News Release

Shire announces results from an analysis of LIALDA and Asacol for the treatment of UC

Peer-Reviewed Publication

Shire plc

PHILADELPHIA – October 6, 2008 – Shire plc (LSE: SHP, NASDAQ: SHPGY), the global specialty biopharmaceutical company, announced the results from a multidisciplinary analysis of in vitro and in vivo data of LIALDA® (mesalamine) versus Asacol® (mesalamine) that investigated factors including transit and disintegration of tablets along with tablet coating thickness that may affect a consistent release of 5-aminosalicylate acid (5-ASA) in both therapies. This analysis will be presented at The American College of Gastroenterology (ACG) meeting in Orlando.

"Previous studies have demonstrated that LIALDA is an effective and generally well-tolerated treatment for patients who have active, mild-to-moderate UC," said Srini Tenjarla, PhD, lead study investigator and senior director of pharmaceutical sciences at Shire. "The time of initial release of 5-ASA in the colon, as well as the duration of continued release, is important in the treatment of UC. Now, through a combination of analyses, we have data that shows LIALDA demonstrated a steady 5-ASA release throughout the entire colon."
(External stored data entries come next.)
-- ==== Sys2Proof/Machine/Task.lean ====
section
/-!
DEFINITION. The task and launch instructions of class 0xB (R271–R279), and the events of the task unit and the dispatch
hardware: placing blocks, starting gangs, forming node blocks, firing triggers (R263, R267, R270, R274).
-/
namespace Sys2Proof.Machine

/-! ## LAUNCH, LAUNCHT (R273, R274) -/

/-- The task unit's load as an operation of the issuing threads: dev scope, no stream. -/
def State.unitLoad (s : State) (w : Nat) (i : Instr) (g : Guard) (e : Elem) (args : List Nat) : State :=
  s.runOrBlock (s.newOp w i { scope := .dev } ((s.warp w).activeReal g) 1 0 [e] args) w

def launchWarp (i : Instr) (x : R3) (trig : Bool) (w : Nat) (s : State) : Res :=
  let wp := s.warp w
  let va := (wp.rdS x.a).toNat
  let params := fun (k : Nat) => (List.range (bits x.c 4 3)).map (fun i => (wp.rdS (x.b + k + i)).toNat)
  match s.checkElem (s.ctx w) { read := true } va 128 128 with
  | (.error c, s1) => .trap { cause := c, addr := va } s1
  | (.ok p, s1) =>
    let e : Elem := { addr := va, place := p, size := 128 }
    if trig then
      let sa := (wp.rdS x.b).toNat
      match s1.placeSa w sa 16 16 with
      | .ok (.scratch b off) =>
        .ok (s1.unitLoad w i x.g e ([b, off, (wp.rdS (x.b + 1)).toNat % 2 ^ 32] ++ params 2))
      | .ok _ => .ok s1
      | .error c => .trap { cause := c, addr := sa } s1
    else .ok (s1.unitLoad w i x.g e (params 0))

def execLaunch (x : R3) (s : State) : Answer :=
  onWarp (.launch x) (uniformReal x.g (launchWarp (.launch x) x false)) s

def execLauncht (x : R3) (s : State) : Answer :=
  onWarp (.launcht x) (uniformReal x.g (launchWarp (.launcht x) x true)) s

/-! ## SPAWN, NODEQ (R275, R276) -/

/-- The address of a node's descriptor. -/
def BlockRec.descVa (b : BlockRec) (h : Nat) : Nat := wrap64 ((b.rcd.graph + 64 * h : Nat) : Int)

def spawnWarp (x : R3) (w : Nat) (s : State) : Res :=
  let wp := s.warp w
  let b := s.block wp.block
  let h := (wp.rdS x.b).toNat
  let args := (SpawnArgs.at wp b x).nats
  let real := wp.activeReal x.g
  -- a live bin holds the descriptor, and one that cannot be read is malformed: the task unit answers at once
  let now := fun (t : State) => match t.acceptSpawn (t.newOp w (.spawn x) { scope := .dev } real 1 0 [] args) x none with
    | some u => Res.ok u
    | none => .trap { cause := 0x022 } t
  if h / 2 ^ 6 != 0 then .trap { cause := 0x022 } s
  else if b.rcd.nodes ≤ h || b.rcd.graph = 0 then .ok (s.setWarp w (wp.answer x real 0 0x05))
  else if (s.bin (binKey (b.core / 16) b.job b.rcd.graph h)).live then now s
  else match s.checkElem (s.ctx w) { read := true } (b.descVa h) 64 64 with
  | (.error _, s1) => now s1
  | (.ok p, s1) => .ok (s1.unitLoad w (.spawn x) x.g { addr := b.descVa h, place := p, size := 64 } args)

def execSpawn (x : R3) (s : State) : Answer := onWarp (.spawn x) (uniformReal x.g (spawnWarp x)) s

def nodeqWarp (x : R3) (w : Nat) (s : State) : Res :=
  let wp := s.warp w
  let b := s.block wp.block
  let die := b.core / 16
  let h := (wp.rdS x.a).toNat
  let graph := b.rcd.graph
  let bin := s.bin (binKey die b.job graph h)
  let put := fun (t : State) (v : Word) => Res.ok (t.setWarp w ((t.warp w).wrS x.d v))
  if h / 2 ^ 6 != 0 || b.rcd.nodes ≤ h then put s (BitVec.allOnes 64)
  else if bin.live then put s (s.nodeWord die b.job graph h bin.cap)
  else match s.checkElem (s.ctx w) { read := true } (b.descVa h) 64 64 with
  -- the spec states no capacity for a descriptor that cannot be read: a free value
  | (.error _, s1) => put s1.draw (s1.nodeWord die b.job graph h (Config.freeValue s1.free % 2 ^ 24))
  | (.ok p, s1) => .ok (s1.unitLoad w (.nodeq x) x.g { addr := b.descVa h, place := p, size := 64 } [h, graph])

def execNodeq (x : R3) (s : State) : Answer := onWarp (.nodeq x) (uniform x.g (nodeqWarp x)) s

/-! ## CANCEL (R277) -/

/-- The cancel of a job begins: host launches that are not issued are dropped (R278). -/
def State.beginCancel (s : State) (j : Nat) : State :=
  let x := s.job j
  { s.setJob j { x with cancelled := true } with
    entries := s.entries.keep (fun k e => !(e.live && e.job == j && 24 ≤ k / 4096)) }

def cancelWarp (x : R3) (w : Nat) (s : State) : Res :=
  let wp := s.warp w
  let own := (s.block wp.block).job
  let v := (wp.rdS x.a).toNat
  let j := if v = 0 then own else v
  let act := wp.activeReal x.g
  if v / 2 ^ 16 != 0 then .trap { cause := 0x022 } s
  else if !(s.job j).live || (s.job j).asid != (s.job own).asid then .ok (s.setWarp w (wp.answer x act 0 0x06))
  else if (s.job j).passed = allDies then .ok (s.setWarp w (wp.answer x act 0 0x00))
  else
    let s1 := s.beginCancel j
    let (s2, k) := s1.launchOp (s1.newOp w (.cancel x) {} act 0 0 [] [j])
    .ok (s2.setWarp w ((s2.warp w).blockOn [k]))

def execCancel (x : R3) (s : State) : Answer := onWarp (.cancel x) (uniformReal x.g (cancelWarp x)) s

/-! ## Dispatch (R263, R267) -/

/-- The valid bind records of a die in the order in which they are served: rank 7 first, then the lowest index. -/
def State.bindsOf (s : State) (die : Nat) : List (BitVec 64) :=
  let all := (List.range 64).map (fun i => s.binds.get 0 (die * 64 + i))
  ((List.range 8).map (fun r => all.filter (fun x => bit x.toNat 0 && bits x.toNat 20 3 == 7 - r))).flatten

/-- Blocks, or gang instances, that an entry has still to place. -/
def Entry.left (e : Entry) : Bool := e.live && e.trigger.isNone && e.nextB < e.rcd.grid

/-- What a placed block starts from. -/
def Entry.block (e : Entry) (k b : Nat) : BlockRec :=
  { job := e.job, grid := e.grid, b := b, rcd := e.rcd, entry := k, publish := e.publish, publishers := e.publishers }

/-- The accumulator store and the array of a core, as a gang block finds them (R288). -/
def State.clearArray (s : State) (core : Nat) : State :=
  { s with acc := s.acc.keep (fun k _ => k / 2 ^ 20 != core) }.setArr core {}

/-- The entry after a block or an instance has been placed from it: freed with the last (R261). -/
def State.served (s : State) (k : Nat) : State :=
  let e := s.entry k
  if e.nextB + 1 < e.rcd.grid then s.setEntry k { e with nextB := e.nextB + 1 } else s.freeEntry k

/-- A block of an entry without a matrix role is placed on the lowest core that has room. -/
def State.placeVector (s : State) (die k cores : Nat) : Option State :=
  let e := s.entry k
  let ok := (maskList cores 16).find? (fun c => (s.roomOn (die * 16 + c) e.rcd).isSome)
  match ok, s.areaFor die (saveAreaSize e.rcd.warps) with
  | some c, some off =>
    let core := die * 16 + c
    some ((s.putBlock core ((s.roomOn core e.rcd).getD 0) die off (e.block k e.nextB)).served k)
  | _, _ => none

/-- Block `i` of a gang on its core of the bay, where that has room. -/
def State.putGangBlock (s : State) (die bay g : Nat) (e : BlockRec) (first i : Nat) : Option State :=
  let core := die * 16 + 4 * bay + i
  match s.roomOn core e.rcd, s.areaFor die (saveAreaSize e.rcd.warps) with
  | some base, some off =>
    some ((s.putBlock core base die off { e with b := first + i, gang := some g }).clearArray core)
  | _, _ => none

/-- Blocks of a gang, one after another, on the cores of a bay: the state, and the blocks placed. -/
def State.putGang (s : State) (die bay g : Nat) (e : BlockRec) (first : Nat) : Nat → List Nat → Option (State × List Nat)
  | 0, acc => some (s, acc)
  | n + 1, acc =>
    match s.putGangBlock die bay g e first acc.length with
    | some s1 => State.putGang s1 die bay g e first n (acc ++ [s.nextBlock])
    | none => none

/-- A matrix control core as an instance begins (R283). -/
def startMcc (g index : Nat) (l : Launch) : Mcc :=
  let m := (List.range 6).foldl (fun (a : Mcc) i => a.wrS (i + 1) (l.params.getD i 0)) { gang := some g, pc := l.mentry }
  { m.wrS 7 (BitVec.ofNat 64 index) with xfer := some l.mentry }

/-- An instance is put on a bay with its cluster and its MCC. -/
def State.putInstance (s : State) (die bay index : Nat) (e : BlockRec) : Option State :=
  let g := s.nextGang
  let n := e.rcd.blocks
  match State.putGang { s with nextGang := g + 1 } die bay g e (index * n) n [] with
  | none => none
  | some (s1, bs) =>
    let (c, s2) := s1.findCluster die e.grid (0xFFFFFFFF00000000 + index)
    let s3 := bs.foldl (fun (a : State) b => a.addMember c b ((bs.findIdx? (· == b)).getD 0)) s2
    let k := die * 4 + bay
    some ((s3.setGang g { live := true, bay := k, blocks := bs, index := index }).setMcc k (startMcc g index e.rcd))

/-- An instance of an entry is placed whole on the first bay whose MCC is free and working. -/
def State.placeGang (s : State) (die k cores : Nat) : Option State :=
  let e := s.entry k
  let n := e.rcd.blocks
  let bays := (List.range 4).filter (fun b =>
    !(s.mcc (die * 4 + b)).failed && (s.mcc (die * 4 + b)).gang.isNone &&
    (List.range n).all (fun i => bit cores (4 * b + i)))
  match bays.findSome? (fun b => s.putInstance die b e.nextB (e.block k 0)) with
  | some s1 => some (s1.served k)
  | none => none

/-- One bind record: its next block is placed, if its entry may place it and it fits. -/
def State.serveBind (s : State) (die : Nat) (x : BitVec 64) : Option State :=
  let k := entryKey (bits x.toNat 47 5) (bits x.toNat 52 12)
  let e := s.entry k
  let maxb := bits x.toNat 23 8
  let here := (s.blocks.cells.filter (fun c => c.2.st == .placed && c.2.core / 16 == die && c.2.grid == e.grid)).length
  if !e.left || !bit e.rcd.dies die || (maxb != 0 && maxb < here + e.rcd.blocks) then none
  else if e.rcd.isGang then s.placeGang die k (bits x.toNat 31 16)
  else s.placeVector die k (bits x.toNat 31 16)

def execDispatch (die : Nat) (s : State) : Answer :=
  .next (match (s.bindsOf die).findSome? (s.serveBind die) with
    | some s1 => s1
    | none => s)

/-- Every warp of an instance and its MCC begin issue together (R267). -/
def execGangStart (gang : Nat) (s : State) : Answer :=
  let g := s.gang gang
  .next (if g.live && g.blocks.all (fun b => (s.block b).st == .placed) then s.setGang gang { g with started := true }
    else s)

/-- Firmware writes a bind record (R262). Reserved bits stay zero. -/
def execBindRecordWrite (die index record : Nat) (s : State) : Answer :=
  .next (if die < 24 ∧ index < 64 then
      let x := putBits (record % 2 ^ 64) 1 19 0
      { s with binds := s.binds.set 0 (die * 64 + index) (BitVec.ofNat 64 x) }
    else s)

/-! ## Node blocks and triggers (R270, R274) -/

/-- The launch record of a node block from its bin's oldest records. -/
def Bin.rcdFor (b : Bin) (rs : List BinRecord) : Launch :=
  { b.rcd with
    node := some b.node, records := (rs.map (·.bytes)).flatten
    params := [BitVec.ofNat 64 rs.length, BitVec.ofNat 64 b.node, 0, 0, 0, 0] }

/-- A bin forms a node block (R270): by count, or by its timer; the records stay while the loft is full. -/
def State.formBlock (s : State) (k : Nat) : State :=
  let b := s.bin k
  let n := if b.count ≤ b.records.length then b.count else if b.due then b.records.length else 0
  if !b.live || n = 0 || s.loftFree b.die = 0 then s
  else
    let rs := b.records.take n
    (s.setBin k { b with records := b.records.drop n, due := false }).takeEntry b.die
      { job := b.job, rcd := b.rcdFor rs, publish := (rs.map (·.publish)).flatten, publishers := rs.map (·.publisher) }

def execNodeBlockFormation (bin : Nat) (s : State) : Answer := .next (s.formBlock bin)

def execCoalesceTimer (bin : Nat) (s : State) : Answer :=
  let b := s.bin bin
  .next (match b.records with
    | r :: _ => if b.live && b.timer != 0 && r.since + b.timer ≤ s.time then s.setBin bin { b with due := true } else s
    | [] => s)

/-- A trigger fires at its first test that holds, or is dropped (R274). -/
def execTriggerFire (entry : Nat) (s : State) : Answer :=
  let e := s.entry entry
  .next (if !e.live || e.trigger.isNone then s
    else match e.hit with
    | some true => s.setEntry entry { e with trigger := none, hit := none }
    | some false => s.dropTrigger entry
    | none => s)

end Sys2Proof.Machine
end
The clinical significance of the results from this analysis has not been established. This analysis was not designed to evaluate or compare the clinical efficacy of LIALDA and Asacol.

Understanding 5-Aminosalicyclic Acid Release Profiles from pH-dependent, Delayed-release Formulations: A Multidisciplinary Approach
Poster Presentation: Tuesday, October 7, 2008, Florida Exhibit Halls

Recent data from scintigraphic and imaging and dissolution studies, Study 1 and Study 2 respectively, of LIALDA and two formulations of Asacol (Giuliani SpA, Italy in Study 1 and P&G, Cincinnati OH as reported by Spencer et al in Study 2) was gathered to evaluate factors that affect the release of each 5-ASA formulation.

Study 1 was an open-label, single-dose, two-way cross-over study during which healthy subjects (n=8) were randomized to receive LIALDA or Asacol (Giuliani SpA, Italy). Subjects received either a single radiolabeled LIALDA tablet (one 1.2 g radiolabeled tablet) or three radiolabeled tablets of pH-dependent, delayed-release mesalamine (400 mg radiolabeled tablets) as a single dose, and crossed over to the other treatment after a washout period of ≥7 days. Scintigraphic images were taken to evaluate the transit and disintegration of the tablets, as well as the distribution of 5-ASA through the GI tract. Images were taken at 20-minute intervals until eight hours post-dose, at 30-minute intervals until 16 hours post-dose, and at two-hour intervals until 24 hours post-dose.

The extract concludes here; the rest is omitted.